AXN
- Country: Israel
- Broadcast area: Israel

Programming
- Picture format: 4:3 SDTV

Ownership
- Owner: Spike Communications (Sony Pictures Television)

History
- Launched: 16 November 2000; 25 years ago
- Closed: 2009; 17 years ago

= AXN (Israeli TV channel) =

AXN was an Israeli pay television channel and the local version of the AXN network owned by Sony. It operated from 2000 until 2009, when it shut down after HOT and Sony failed to renew their agreement. Following its closure, Spike Communications—then owned by Dori Media—continued supplying content for a replacement channel on HOT.

==History==
The channel was announced in October 2000 and started broadcasting on November 16 that year. At the time of announcing, the channel claimed to have agreements with the three cable companies, but only had negotiations with Matav for its launch. The other companies (Tevel and Golden Channels) could not broadcast it due to apparent "technical limitations". Matav had recently expanded its spectrum from 550 to 860 MHz, meaning that it had the ability to add new channels before starting regular digital services.

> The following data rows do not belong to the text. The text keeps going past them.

-- ==== Sys2Proof/Laws/Welfy.lean ====
section
/-! SUPPORT. What running a mailbox command comes to (R414 to R416): one lemma for a command that is admitted, one for a
command whose turn has not come, and one for each check that refuses it. -/

namespace Sys2Proof.Machine

/-- What a reply leaves: the command finished, or still running where it answers IN_PROGRESS. -/
def Reply.settle (r : Reply) (m : Nat) : State :=
  if r.status = .inProgress then r.st else r.st.finish m r.status r.detail r.data

theorem State.admits_iff (s : State) (op : Nat) (m : BitVec 6) :
    s.admits op m = true ↔ s.mayStart m.toNat = true ∧ u16At (s.box m.toNat).captured 0 = op ∧
      s.headerCheck m.toNat = none ∧ ∃ c, cmdInfo op = some c ∧ (c.admin && m.toNat != 0) = false ∧
        stateAdmits s.boot.dev op m.toNat = true ∧ badParamByte c (s.params m) = none := by
  unfold State.admits
  cases h : cmdInfo op with
  | none => simp
  | some c => cases ha : c.admin <;> simp [ha, and_assoc]

/-- A command that passes the checks 3 to 5 runs its own part. -/
theorem State.commandCheck_pass {s : State} {op : Nat} {m : BitVec 6} {c : CmdInfo} (hc : cmdInfo op = some c)
    (ha : (c.admin && m.toNat != 0) = false) (hs : stateAdmits s.boot.dev op m.toNat = true)
    (hb : badParamByte c (s.params m) = none) (body : List Byte → State → Reply) :
    s.commandCheck m.toNat op body = body (s.params m) s := by
  have hb' : badParamByte c (slice (s.box m.toNat).captured 16 48) = none := hb
  simp only [State.commandCheck, hc, ha, hs, hb', State.params, Bool.not_true, Bool.false_eq_true, if_false]

/-- An admitted command runs its own part, and its reply settles it. -/
theorem State.welfy_admitted {s : State} {op : Nat} {m : BitVec 6} (h : s.admits op m = true)
    (body : List Byte → State → Reply) : s.welfy op m body = (body (s.params m) s).settle m.toNat := by
  obtain ⟨h1, h2, h3, c, hc, ha, hs, hb⟩ := (s.admits_iff op m).1 h
  simp only [State.welfy, h1, h2, h3, beq_self_eq_true, Bool.and_self, if_true,
    State.commandCheck_pass hc ha hs hb, Reply.settle]

/-- A command whose turn has not come, or a mailbox that holds another one: nothing happens. -/
theorem State.welfy_idle {s : State} {op : Nat} {m : BitVec 6}
    (h : s.mayStart m.toNat = false ∨ u16At (s.box m.toNat).captured 0 ≠ op) (body : List Byte → State → Reply) :
    s.welfy op m body = s := by
  unfold State.welfy
  rcases h with h | h
  · simp [h]
  · simp [h]

@[simp] theorem Reply.settle_ok (s : State) (data : List Byte) (m : Nat) :
    (s.ok data).settle m = s.finish m .success 0 data := rfl

@[simp] theorem Reply.settle_bad (s : State) (off m : Nat) : (s.bad off).settle m = s.finish m .badParam off [] := rfl

theorem Reply.settle_no {s : State} {x : Status} (m : Nat) (h : x ≠ .inProgress) :
    (s.no x).settle m = s.finish m x 0 [] := if_neg h

/-- The three ways in which a command's own part ends, as the statements name them. -/
theorem Reply.settle_answer (s : State) (m : BitVec 6) (d : List Byte) : (s.ok d).settle m.toNat = s.answer m d := rfl

theorem Reply.settle_refusal (s : State) (m : BitVec 6) {x : Status} (h : x ≠ .inProgress) :
    (s.no x).settle m.toNat = s.refusal m x := Reply.settle_no _ h

theorem Reply.settle_refusalAt (s : State) (m : BitVec 6) (off : Nat) : (s.bad off).settle m.toNat = s.refusalAt m off := rfl

end Sys2Proof.Machine
end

The Israeli licensee was Spike, a company led by Claire Elbaz and Adi Sofer. Columbia Tristar Television International supplied the branding, but only 12% of the programming. It was set to run on a 16-hour schedule, starting at 12:00 pm and ending at 4:00 am. From 10:00 pm to closedown, three action movies were shown. The channel also aired extreme sports-related programming, the first of which was the 2000 ECO Challenge, which AXN had the worldwide rights to.

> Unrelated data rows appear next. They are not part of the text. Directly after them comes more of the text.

/-- The end of an attempt clears the lists, the frame's marks and the step's counts; the rest stays. -/
theorem State.closeAttempt_eq (s : State) : s.closeAttempt =
    { s with upd := { s.upd with commit := .idle, lists := [] }, frm := s.closeAttempt.frm, ras := s.closeAttempt.ras } := rfl

theorem State.endStep_commits {s : State} {tick : Nat} (hr : s.upd.commit ≠ .running) (hi : s.upd.commit ≠ .idle)
    (hc : s.upd.clear = true) (hs : s.coresShort = false) :
    s.endStep tick = (s.commitWork.endCommitted tick).closeAttempt := by
  simp [State.endStep, hr, hi, hc, hs]

theorem State.endStep_discards {s : State} {tick : Nat} (hr : s.upd.commit ≠ .running) (hi : s.upd.commit ≠ .idle)
    (h : s.upd.clear = false ∨ s.coresShort = true) : s.endStep tick = s.endDiscarded.closeAttempt := by
  rcases h with h | h <;> simp [State.endStep, hr, hi, h]

end Sys2Proof.Machine

namespace Sys2Proof.TrainingUpdate

open Sys2Proof Sys2Proof.Machine

/-- Settles O30: neither the exchange nor the Loupe's part nor the log touches t, which the commit then advances. -/
theorem clearStepCommits : Obligations.ClearStepCommits := by
  intro s tick hr hi hc hs
  have hu : (s.endStep tick).upd =
      { s.upd with t := s.upd.t + 1, attempt := 0, last := 1, clear := false, commit := .idle, lists := [] } := by
    rw [State.endStep_commits hr hi hc hs, State.closeAttempt_eq, State.endCommitted_upd, State.commitWork_upd]
  refine ⟨by rw [hu], by rw [hu], by rw [hu], by rw [hu], ?_, fun k => ?_⟩
  · rw [State.endStep_commits hr hi hc hs]
    rfl
  · rw [State.commitList, hu]
    rfl

/-- Settles O31: a discard touches UPD_CNT_DISCARDS, UPD_STATUS and LAST, and the attempt's end clears the lists. -/
theorem discardedStepExchangesNothing : Obligations.DiscardedStepExchangesNothing := by
  intro s tick hr hi h
  have he : s.endStep tick = _ := (State.endStep_discards hr hi h).trans (State.closeAttempt_eq _)
  rw [State.endDiscarded_eq] at he
  rw [he]
  refine ⟨rfl, fun k => rfl, ?_, rfl, rfl, rfl, ?_⟩
  · change ((s.bump Reg.UPD_CNT_DISCARDS 1).stick Reg.UPD_STATUS 6).reg Reg.UPD_CNT_DISCARDS = _
    rw [State.stick_reg, if_neg (by decide), State.bump_reg, if_pos rfl]
  · exact State.stick_regBit _ Reg.UPD_STATUS (by decide)

end Sys2Proof.TrainingUpdate
end
section
/-! ## The update engine's instructions -/

namespace Sys2Proof.Machine

/-! ### Registers of an engine (R225) -/

section

variable (e : UpdEngine) (d : BitVec 4) (v : Nat) (l : List Nat)

@[simp] theorem UpdEngine.setSc_pc : (e.setSc d v).pc = e.pc + 1 := rfl
@[simp] theorem UpdEngine.setSc_vec (i : BitVec 4) : (e.setSc d v).vec i = e.vec i := rfl
@[simp] theorem UpdEngine.setSc_sc_same : (e.setSc d v).sc d = canon32 v := tget_tset_same _ _ _ _
theorem UpdEngine.setSc_sc_other {i : BitVec 4} (h : i ≠ d) : (e.setSc d v).sc i = e.sc i :=
  tget_tset_other _ _ _ (BitVec.toNat_ne_iff_ne.2 h)

@[simp] theorem UpdEngine.setVec_pc : (e.setVec d l).pc = e.pc + 1 := rfl
@[simp] theorem UpdEngine.setVec_sc (i : BitVec 4) : (e.setVec d l).sc i = e.sc i := rfl
@[simp] theorem UpdEngine.setVec_vec_same : (e.setVec d l).vec d = l.map canon32 := tget_tset_same _ _ _ _
theorem UpdEngine.setVec_vec_other {i : BitVec 4} (h : i ≠ d) : (e.setVec d l).vec i = e.vec i :=
  tget_tset_other _ _ _ (BitVec.toNat_ne_iff_ne.2 h)

end

/-! ### One instruction -/

section

variable {s : State} {k w : Nat} {j : UpdJob}

theorem State.executes_runOf (h : s.executes k j w) : ∃ r, s.runOf (updUnit k) = some r := by
  obtain ⟨-, hr, -⟩ := h
  exact Option.isSome_iff_exists.1 hr

/-- An instruction that the engine executes does its work for the slot that its engine runs. -/
theorem State.updStep_executes (h : s.executes k j w) {r : SlotRun} (hr : s.runOf (updUnit k) = some r)
    (f : SlotRun → UpdJob → UpdEngine → State → State) : s.updStep k w f = f r j (s.engine k) s := by
  obtain ⟨hj, -, hw⟩ := h
  simp [State.updStep, hj, hr, hw]

theorem State.scalarOp_executes (h : s.executes k j w) (d : BitVec 4) (v : UpdJob → UpdEngine → Nat) :
    s.scalarOp k w d v = s.putEngine k ((s.engine k).setSc d (v j (s.engine k))) := by
  obtain ⟨r, hr⟩ := State.executes_runOf h
  exact State.updStep_executes h hr _

theorem State.vectorOp_executes (h : s.executes k j w) (d : BitVec 4) (v : UpdEngine → List Nat) :
    s.vectorOp k w d v = s.putEngine k ((s.engine k).setVec d (v (s.engine k))) := by
  obtain ⟨r, hr⟩ := State.executes_runOf h
  exact State.updStep_executes h hr _

/-- A row whose meaning is a scalar instruction, where the engine executes it. -/
theorem exec_scalarOp {i : Instr} {d : BitVec 4} {v : UpdJob → UpdEngine → Nat} {x : Nat}
    (hi : exec i s = .next (s.scalarOp k w d v)) (hv : v j (s.engine k) = x) (h : s.executes k j w) :
    exec i s = .next (s.putEngine k ((s.engine k).setSc d x)) := by
  rw [hi, State.scalarOp_executes h, hv]

/-- A row whose meaning is a vector instruction, where the engine executes it. -/
theorem exec_vectorOp {i : Instr} {d : BitVec 4} {v : UpdEngine → List Nat} {x : List Nat}
    (hi : exec i s = .next (s.vectorOp k w d v)) (hv : v (s.engine k) = x) (h : s.executes k j w) :
    exec i s = .next (s.putEngine k ((s.engine k).setVec d x)) := by
  rw [hi, State.vectorOp_executes h, hv]

theorem exec_sldi {stack : BitVec 3} {d : BitVec 4} {imm : BitVec 32} (hl : -128 ≤ imm.toInt) (hh : imm.toInt ≤ 127) :
    exec (.sldi stack d imm) s =
      .next (s.scalarOp stack.toNat (regWord 0x02 d 0 0 0 (imm.toNat % 256)) d (fun _ _ => intF imm.toInt)) := by
  change execSldi stack d imm s = _
  rw [execSldi, if_pos ⟨hl, hh⟩]

end

end Sys2Proof.Machine

namespace Sys2Proof.TrainingUpdate

open Sys2Proof Sys2Proof.Machine

/-- Settles O47: what a written register leaves, and then each row as the scalar or vector instruction that it is. -/
theorem scalarAndVectorInstructions : Obligations.ScalarAndVectorInstructions := by
  intro s stack j
  dsimp only
  refine ⟨fun d v => ?_, fun d v => ?_, fun d imm => exec_scalarOp rfl rfl,
    fun d imm hl hh => exec_scalarOp (exec_sldi hl hh) rfl, fun d imm => exec_scalarOp rfl rfl, fun d a b => ?_,
    fun d a => ?_, fun d a imm => exec_scalarOp rfl rfl, fun d a b c => ?_⟩
  · rw [State.putEngine_engine_same]
    exact ⟨UpdEngine.setSc_sc_same _ d v, fun i => UpdEngine.setSc_sc_other _ d v, UpdEngine.setSc_pc _ d v,
      UpdEngine.setSc_vec _ d v, fun n => State.putEngine_engine_other _ _ _ n, State.putEngine_mem _ _ _,
      State.putEngine_regs _ _ _⟩
  · rw [State.putEngine_engine_same]
    exact ⟨UpdEngine.setVec_vec_same _ d v, fun i => UpdEngine.setVec_vec_other _ d v, UpdEngine.setVec_pc _ d v,
      UpdEngine.setVec_sc _ d v, fun n => State.putEngine_engine_other _ _ _ n, State.putEngine_mem _ _ _,
      State.putEngine_regs _ _ _⟩
  · exact ⟨exec_scalarOp rfl rfl, exec_scalarOp rfl rfl, exec_scalarOp rfl rfl, exec_scalarOp rfl rfl,
      exec_vectorOp rfl rfl, exec_vectorOp rfl rfl, exec_vectorOp rfl rfl, exec_vectorOp rfl rfl, exec_vectorOp rfl rfl,
      exec_vectorOp rfl rfl, exec_vectorOp rfl rfl, exec_vectorOp rfl rfl, exec_vectorOp rfl rfl⟩
  · exact ⟨exec_scalarOp rfl rfl, exec_vectorOp rfl rfl, exec_vectorOp rfl rfl, exec_vectorOp rfl rfl,
      exec_vectorOp rfl rfl, exec_vectorOp rfl rfl⟩
  · exact ⟨exec_vectorOp rfl rfl, exec_vectorOp rfl rfl⟩

end Sys2Proof.TrainingUpdate
end

section
/-! ## Update jobs -/

namespace Sys2Proof.Machine

/-- The engines are a part of the update machinery. -/
theorem State.engine_of_upd {s t : State} (h : t.upd = s.upd) (k : Nat) : t.engine k = s.engine k := by
  rw [State.engine, h, State.engine]

theorem State.commitList_of_upd {s t : State} (h : t.upd = s.upd) (k : Nat) : t.commitList k = s.commitList k := by
  rw [State.commitList, h, State.commitList]

/-! ### Work behind its access rules, and its refusal -/

theorem State.guarded_mayAccess {s : State} {acc : List (Nat × Nat × Bool)} (h : s.mayAccess acc = true) (u : UnitId)
    (ref : Option SlotRef) (work : State → State) : s.guarded u ref acc work = work s := by
  simp only [State.mayAccess, Bool.and_eq_true, Option.isNone_iff_eq_none, Bool.not_eq_true'] at h
  obtain ⟨hb, hf⟩ := h
  simp only [State.guarded, hb, hf, Bool.false_eq_true, if_false]

theorem State.refuse_recorded (s : State) (u : UnitId) (x : Status) : Recorded s (s.refuse u x) :=
  s.raise_recorded (by decide) u x.code

section

variable (s : State) (u : UnitId) (ref : SlotRef) (x : Status)

@[simp] theorem State.refuseRun_upd : (s.refuseRun u (some ref) x).upd = s.upd := (s.refuse_recorded u x).upd
@[simp] theorem State.refuseRun_mem : (s.refuseRun u (some ref) x).mem = s.mem := (s.refuse_recorded u x).mem
theorem State.refuseRun_reg {r : Nat} (h : r ∉ rasNoted) : (s.refuseRun u (some ref) x).reg r = s.reg r :=
  (s.refuse_recorded u x).reg r h

end

/-! ### UPDATE_JOB (R222, R223) -/

theorem State.runAt_running {s : State} {u : UnitId} {r : SlotRun} {desc : Nat} (h : s.runOf u = some r)
    (hd : s.slotAddr r.ref = desc) : s.runAt u desc = some r := by
  simp only [State.runAt, h, hd, if_true]

section

variable {s : State} {stack : BitVec 3} {desc : BitVec 64} {r : SlotRun}
  (hr : s.runOf (updUnit stack.toNat) = some r) (hd : s.slotAddr r.ref = desc.toNat)
  (he : (s.engine stack.toNat).job = none) (hs : r.steps = 0)
include hr hd he hs

theorem exec_updateJob_starts (hf : s.jobFieldsOk ((s.slotView r).readJob desc.toNat) = true)
    (hm : s.mayAccess (jobTables ((s.slotView r).readJob desc.toNat)) = true)
    (hc : s.updJobOk stack.toNat ((s.slotView r).readJob desc.toNat) = true) :
    exec (.updateJob stack desc) s = .next (s.startJob stack.toNat r.ref ((s.slotView r).readJob desc.toNat)) := by
  change execUpdateJob stack desc s = _
  simp only [execUpdateJob, State.runAt_running hr hd, he, hs, ne_eq, not_true_eq_false, hf, Bool.not_true,
    Bool.false_eq_true, if_false, State.guarded_mayAccess hm, hc, if_true]

theorem exec_updateJob_refuses (hf : s.jobFieldsOk ((s.slotView r).readJob desc.toNat) = false) :
    exec (.updateJob stack desc) s = .next (s.refuseJob stack.toNat r.ref false) := by
  change execUpdateJob stack desc s = _
  simp only [execUpdateJob, State.runAt_running hr hd, he, hs, ne_eq, not_true_eq_false, hf, Bool.not_false, if_false,
    if_true]

end

section

variable (s : State) (k : Nat) (ref : SlotRef) (j : UpdJob)

theorem State.startJob_engine_same : (s.startJob k ref j).engine k = { UpdEngine.reset with job := some j } :=
  State.putEngine_engine_same _ _ _

theorem State.startJob_engine_other {n : Nat} (h : n ≠ k) : (s.startJob k ref j).engine n = s.engine n :=
  State.putEngine_engine_other _ _ _ _ h

theorem State.startJob_commitList : (s.startJob k ref j).commitList k = s.commitList k ++ s.newPairs k j :=
  tget_tset_same _ _ _ _

@[simp] theorem State.startJob_mem : (s.startJob k ref j).mem = s.mem := rfl
@[simp] theorem State.startJob_regs : (s.startJob k ref j).regs = s.regs := rfl

@[simp] theorem State.refuseJob_upd : (s.refuseJob k ref false).upd = s.upd := State.refuseRun_upd _ _ _ _
@[simp] theorem State.refuseJob_mem : (s.refuseJob k ref false).mem = s.mem := State.refuseRun_mem _ _ _ _

theorem State.refuseJob_flag : (s.refuseJob k ref false).regBit Reg.UPD_STATUS 3 = true := by
  have h : (s.refuseJob k ref false).reg Reg.UPD_STATUS = (s.stick Reg.UPD_STATUS 3).reg Reg.UPD_STATUS :=
    (State.refuseRun_reg _ _ _ _ (by decide)).trans
      (by rw [if_neg Bool.false_ne_true, State.bump_reg, if_neg (by decide)])
  rw [State.regBit, h]
  exact State.stick_regBit _ Reg.UPD_STATUS (by decide)

end

/-! ### LD and ST (R229, R230) -/

section

variable {s : State} {stack : BitVec 3} {r : SlotRun} {j : UpdJob} {x st : BitVec 4}
  (hr : s.runOf (updUnit stack.toNat) = some r)
include hr

theorem exec_ld_reads (h : s.executes stack.toNat j (updWord 0x20 x.toNat st.toNat 0 0 0))
    (hm : s.mayAccess (tileAccess (j.inDesc st.toNat) j.cur.1 j.cur.2 false) = true) :
    exec (.ld stack x st) s =
      let T := j.inDesc st.toNat
      let p := tileAt T j.cur.1 j.cur.2
      .next ((s.countRead (some r.ref) T (regionBlocks T p.1 64 p.2 64)).putEngine stack.toNat
        ((s.engine stack.toNat).setVec x ((s.tileVals T j.cur.1 j.cur.2).map ldF))) :=
  congrArg Host.Outcome.next ((State.updStep_executes h hr _).trans (State.guarded_mayAccess hm _ _ _))

variable (h : s.executes stack.toNat j (updWord 0x21 0 st.toNat x.toNat 0 0))
include h

theorem exec_st_holds (hb : (j.outDesc st.toNat).fmt.blocked = true) :
    exec (.st stack x st) s =
      let e := s.engine stack.toNat
      .next (s.putEngine stack.toNat { e with
        held := tset e.held st.toNat (tset (tget [] e.held st.toNat) (j.cur.2 * j.tk + j.cur.1) (e.vec x)),
        pc := e.pc + 1 }) :=
  congrArg Host.Outcome.next ((State.updStep_executes h hr _).trans (if_pos hb))

theorem exec_st_writes (hb : (j.outDesc st.toNat).fmt.blocked = false)
    (hm : s.mayAccess (tileAccess (j.outDesc st.toNat) j.cur.1 j.cur.2 true) = true) :
    exec (.st stack x st) s = .next (s.stWide stack.toNat r j (s.engine stack.toNat) x st.toNat) :=
  congrArg Host.Outcome.next ((State.updStep_executes h hr _).trans
    ((if_neg (Bool.eq_false_iff.1 hb)).trans (State.guarded_mayAccess hm _ _ _)))

end

section

variable (s : State) (k : Nat) (r : SlotRun) (j : UpdJob) (e : UpdEngine) (a : BitVec 4) (i : Nat)

@[simp] theorem State.charge_slot_mem (ref : SlotRef) (x : Effects) : (s.charge (some ref) x).mem = s.mem := rfl
@[simp] theorem State.charge_slot_engine (ref : SlotRef) (x : Effects) (n : Nat) :
    (s.charge (some ref) x).engine n = s.engine n := rfl
@[simp] theorem State.markTiles_mem (shadow : Nat) (ts : List Nat) : (s.markTiles k shadow ts).mem = s.mem := rfl
@[simp] theorem State.markTiles_engine (shadow : Nat) (ts : List Nat) (n : Nat) :
    (s.markTiles k shadow ts).engine n = s.engine n := rfl

theorem State.stWide_mem : (s.stWide k r j e a i).mem =
    (s.stores (wideWrites (j.outDesc i) j.cur.1 j.cur.2 (s.wideCodes j e i (e.vec a)))).mem := by
  simp only [State.stWide, State.charge_slot_mem, State.putEngine_mem, State.markTiles_mem]

theorem State.stWide_engine_same : (s.stWide k r j e a i).engine k =
    e.setVec a ((s.wideCodes j e i (e.vec a)).map (fun x => backF (j.outDesc i).te (wide32 (j.outDesc i).fmt x))) := by
  simp only [State.stWide, State.charge_slot_engine, State.putEngine_engine_same]

theorem State.stWide_engine_other {n : Nat} (h : n ≠ k) : (s.stWide k r j e a i).engine n = s.engine n := by
  simp only [State.stWide, State.charge_slot_engine, State.putEngine_engine_other _ _ _ _ h, State.markTiles_engine,
    State.engine_of_upd (s.stores_upd _)]

end

/-! ### END -/

section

The Antitrust Committee decided not to exempt the restrictions given to the cable companies and suggested a clause for Yes to carry the channel, which would affect AXN's finances. Another restriction prevented the companies from having a similar channel on their basic packages.

In January 2002, the channel had a median audience share of 2,7%, in sixth place among independent cable channels (excluding channels owned by the cable companies). In April 2002, the channel started airing Mutant X and Seven Days. AXN started its 2004 season of programming on February 13, with eleven new seasons of its popular programming. This also included a content agreement with 20th Century Fox Television to carry series such as The X-Files, to which AXN already had the rights to repeats of the first three seasons (the channel aimed to acquire the remaining seasons).

In June 2008, negotiations between SPTI and HOT proved fruitless, causing AXN Israel's shutdown, initially scheduled for mid-November. Within days, HOT announced its replacement channel, HOT XTRA ACTION, produced by Dori Media Spike. Bip took over its former slot (channel 6).